Hi,
I have some trouble using the policies_to_train
setting in the multiagent
config with MADDPG.
When I try training only one of the policies with this setting I get an exception that ‘obs_1’ can’t be found.
Here is a minimal example to reproduce this, based on the two_step_game example code for MADDPG:
from gym.spaces import Discrete
import ray
from ray import tune
from ray.rllib.examples.env.two_step_game import TwoStepGame
if __name__ == "__main__":
config = {
"env_config": {
"actions_are_logits": True,
},
"multiagent": {
"policies": {
"pol1": (None, Discrete(6), TwoStepGame.action_space, {
"agent_id": 0,
# This fixes the problem
# "use_local_critic": True
}),
"pol2": (None, Discrete(6), TwoStepGame.action_space, {
"agent_id": 1,
}),
},
"policy_mapping_fn": lambda x: "pol1" if x == 0 else "pol2",
"policies_to_train": ['pol1'] # This causes an exception
},
"framework": "tf",
# Use GPUs iff `RLLIB_NUM_GPUS` env var set to > 0.
"num_gpus": 0,
}
ray.init(num_cpus=2)
stop = {
"episode_reward_mean": 7,
"timesteps_total": 50000,
"training_iteration": 200,
}
config = dict(config, **{
"env": TwoStepGame,
})
results = tune.run(# MADDPGTrainer,
'contrib/MADDPG',
stop=stop, config=config, verbose=1)
ray.shutdown()
I ran this with 2.0.0.dev0
I think the problem might be that I am using "use_local_critic": False
for both agents.

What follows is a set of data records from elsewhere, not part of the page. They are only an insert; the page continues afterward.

/-- R50, R83, R90: of two drains of one settled change at live count 2 the first ends the multiball, with its report behind
the drain's BALL_IN. -/
theorem test_two_drains_told_one_by_one :
    ((settleExpiry 0 (((draining .off 2).modDevice 0 fun v => { v with copies := [true, true] }).modGame fun g =>
      { g with multiball := true })).link.reports.map (·.report)).take 2 = [.ballIn 0 .spare 1, .multiballOver 1] := by decide

/-- R130: a frame whose time was set to 500 ms after the millisecond that ended it loses that millisecond still. -/
theorem test_owed_decrease : ((modeEnd 5 (expiring5 500 mode5)).frame 5).map (·.remaining) = some (some 499) := by decide

/-- R180: a byte that comes 21 ms after the last discards the frame with LINE_ERROR, and hunting goes on with it. -/
theorem test_late_byte : (takeByte 0xA9 (frameTimeout (receiving [0] 21))).link.receiver = .inFrame [] 21 ∧
    (frameTimeout (receiving [0] 21)).link.notices = Notice.lineError.mask := by decide

/-- R10: the first sample finds a switch open, and its stuck timer goes. -/
theorem test_first_sample_open : (Switch.first false ⟨true, 0, false, false, some 9⟩).stuckAt = none := by decide

end Sys2Proof.Tests
end

section
/-! The placing of an offered closure (R13): first what `placeClosure` answers on each shape of the queue, then what each
answer does to the state. -/

namespace Sys2Proof.Machine

/-! ## The three outcomes on the queue -/

section
variable {x : SourceId} {t : Stamp} {older : List Hit} {h : Hit}

@[simp] theorem placeClosure_nil : placeClosure x t [] = some [⟨x, t, 1⟩] := rfl

/-- The newest entry has the closure's source: the queue keeps its length, and only the repeat count can refuse. -/
theorem placeClosure_same_source (hx : h.source = x) :
    placeClosure x t (older ++ [h]) =
      if h.repeats < 255 then some (older ++ [{ h with repeats := h.repeats + 1 }]) else none := by
  simp [placeClosure, hx]

/-- The newest entry has another source: only the queue's length can refuse. -/
theorem placeClosure_other_source (hx : h.source ≠ x) :
    placeClosure x t (older ++ [h]) =
      if (older ++ [h]).length < hitLimit then some (older ++ [h, ⟨x, t, 1⟩]) else none := by
  simp [placeClosure, hx]

end

/-! ## What the state becomes -/

section
variable {x : SourceId} {s : State}

theorem offerClosure_placed {q : List Hit} (h : placeClosure x s.clock s.hit.queue = some q) :
    offerClosure x s = s.modHit fun u => { u with queue := q } := by
  simp only [offerClosure, h]

theorem offerClosure_dropped (h : placeClosure x s.clock s.hit.queue = none) :
    offerClosure x s = s.notice .switchOverrun := by
  simp only [offerClosure, h]

/-- A bound that decides between placing and dropping on the queue decides it on the state. -/
theorem offerClosure_of_bound {bound : Prop} [Decidable bound] {q : List Hit}
    (h : placeClosure x s.clock s.hit.queue = if bound then some q else none) :
    offerClosure x s = if bound then s.modHit fun u => { u with queue := q } else s.notice .switchOverrun := by
  split
  · next hb => exact offerClosure_placed (h.trans (if_pos hb))
  · next hb => exact offerClosure_dropped (h.trans (if_neg hb))

end

/-- Settles O60: by the source of the newest entry, then by the bound that this source puts to the test. -/
theorem offeredClosuresArePlaced : Obligations.OfferedClosuresArePlaced := by
  refine fun s x => ⟨fun hq => offerClosure_placed (by rw [hq, placeClosure_nil]), fun older h hq => ?_⟩
  by_cases hx : h.source = x
  · rw [if_pos hx]
    exact offerClosure_of_bound (by rw [hq, placeClosure_same_source hx])
  · rw [if_neg hx]
    exact offerClosure_of_bound (by rw [hq, placeClosure_other_source hx, hitLimit])

end Sys2Proof.Machine
end

section
/-! The taking of ADD_PLAYER (R74): when there is no room for a player, what its event does where there is room, and the
answer of each of its checks. -/

namespace Sys2Proof.Machine

section
variable {s : State} {tag : Byte}

/-! ## The condition and the effect -/

theorem State.noRoomForPlayer_iff :
    s.noRoomForPlayer = true ↔ s.game.state = .noGame ∨ 2 ≤ s.game.ball ∨ 4 ≤ s.game.players := by
  simp [State.noRoomForPlayer, State.noGame, or_assoc]

/-- The number of players is no part of the live count, the game state, the attempts or the mode timers, so nothing follows
the effect but the filing of its report. -/
theorem event_addPlayer (hf : s.filed) (hm : s.marksHold) :
    event (fun s => (addPlayer s).1) s =
      queueReport (.playerAdded (s.game.players + 1) (s.game.players + 1))
        (s.modGame fun g => { g with players := s.game.players + 1 }) := by
  rw [event_still (fun _ => rfl) (fun _ h => h) (fun _ h => h) hm]
  exact flush_one hf

/-! ## The checks -/

/-- In RUNNING what is left to check is the room for a player. -/
theorem carryAddPlayer_running (hr : s.running = true) :
    carryAddPlayer [] s = refuseWhen .notAllowed State.noRoomForPlayer (carryEvent addPlayer) s := by
  rw [carryAddPlayer, checkLength_eq 0 [] _ rfl, inRunning_running _ hr]

theorem carryAddPlayer_setup (hr : s.running = false) : carryAddPlayer [] s = (s, .refused .wrongState) := by
  rw [carryAddPlayer, checkLength_eq 0 [] _ rfl, inRunning_setup _ hr]

theorem carryAddPlayer_refused (hr : s.running = true) (hn : s.noRoomForPlayer = true) :
    carryAddPlayer [] s = (s, .refused .notAllowed) := by
  rw [carryAddPlayer_running hr, refuseWhen_true _ hn]

theorem carryAddPlayer_done (hr : s.running = true) (hn : s.noRoomForPlayer = false) (hf : s.filed) (hm : s.marksHold) :
    carryAddPlayer [] s =
      (queueReport (.playerAdded (s.game.players + 1) (s.game.players + 1))
        (s.modGame fun g => { g with players := s.game.players + 1 }), .done [byte (s.game.players + 1)]) := by
  rw [carryAddPlayer_running hr, refuseWhen_false _ hn, carryEvent, event_addPlayer hf hm, addPlayer]

/-! ## The row -/

/-- Where the part takes ADD_PLAYER next, its row is what its checks and its effect give, with the reply behind. -/
theorem exec_addPlayer_taken {t : State} {a : Answer} (hs : s.AtRest) (ht : s.Takes 0x21 tag [])
    (hc : carryAddPlayer [] s.taken = (t, a)) : exec (.addPlayer tag []) s = .next (queueReply tag a t) := by
  have h := row_taken (carryAddPlayer []) hs.awake ht
  rw [hc] at h
  exact h

end

/-- Settles O14: by the outcome of the checks on the state that the command has left. -/
theorem addPlayerAddsOne : Obligations.AddPlayerAddsOne := by
  refine ⟨fun s tag hs hr hg hb hp ht => ?_, fun s tag hs hr hn ht => ?_, fun s tag hs hr ht => ?_⟩
  · have hroom : s.taken.noRoomForPlayer = false :=
      Bool.eq_false_iff.mpr fun hn => by
        obtain h | h | h := State.noRoomForPlayer_iff.mp hn
        · exact hg h
        · rw [taken_game] at h; omega
        · rw [taken_game] at h; omega
    exact exec_addPlayer_taken hs ht (carryAddPlayer_done hr hroom hs.filed (taken_marks hs.marks))
  · exact exec_addPlayer_taken hs ht (carryAddPlayer_refused hr (State.noRoomForPlayer_iff.mpr hn))
  · exact exec_addPlayer_taken hs ht (carryAddPlayer_setup hr)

Now when I am training only one policy, the shared critic still expects the observations of the policy that is not being trained, but due the the policies_to_train
setting these observations are not available.
When I set "use_local_critic": True
for the agent that is training, this exception does not occur. However, this does not solve my problem because my use case is actually the following:
- Train 2 MADDPG agents normally with shared critics and self-play
- Restore the checkpoint but now only train one of the agents, while freezing the other
Is there any way to do this?
The above behavior seems like a bug.
This issue seems similar, but does not solve my issue.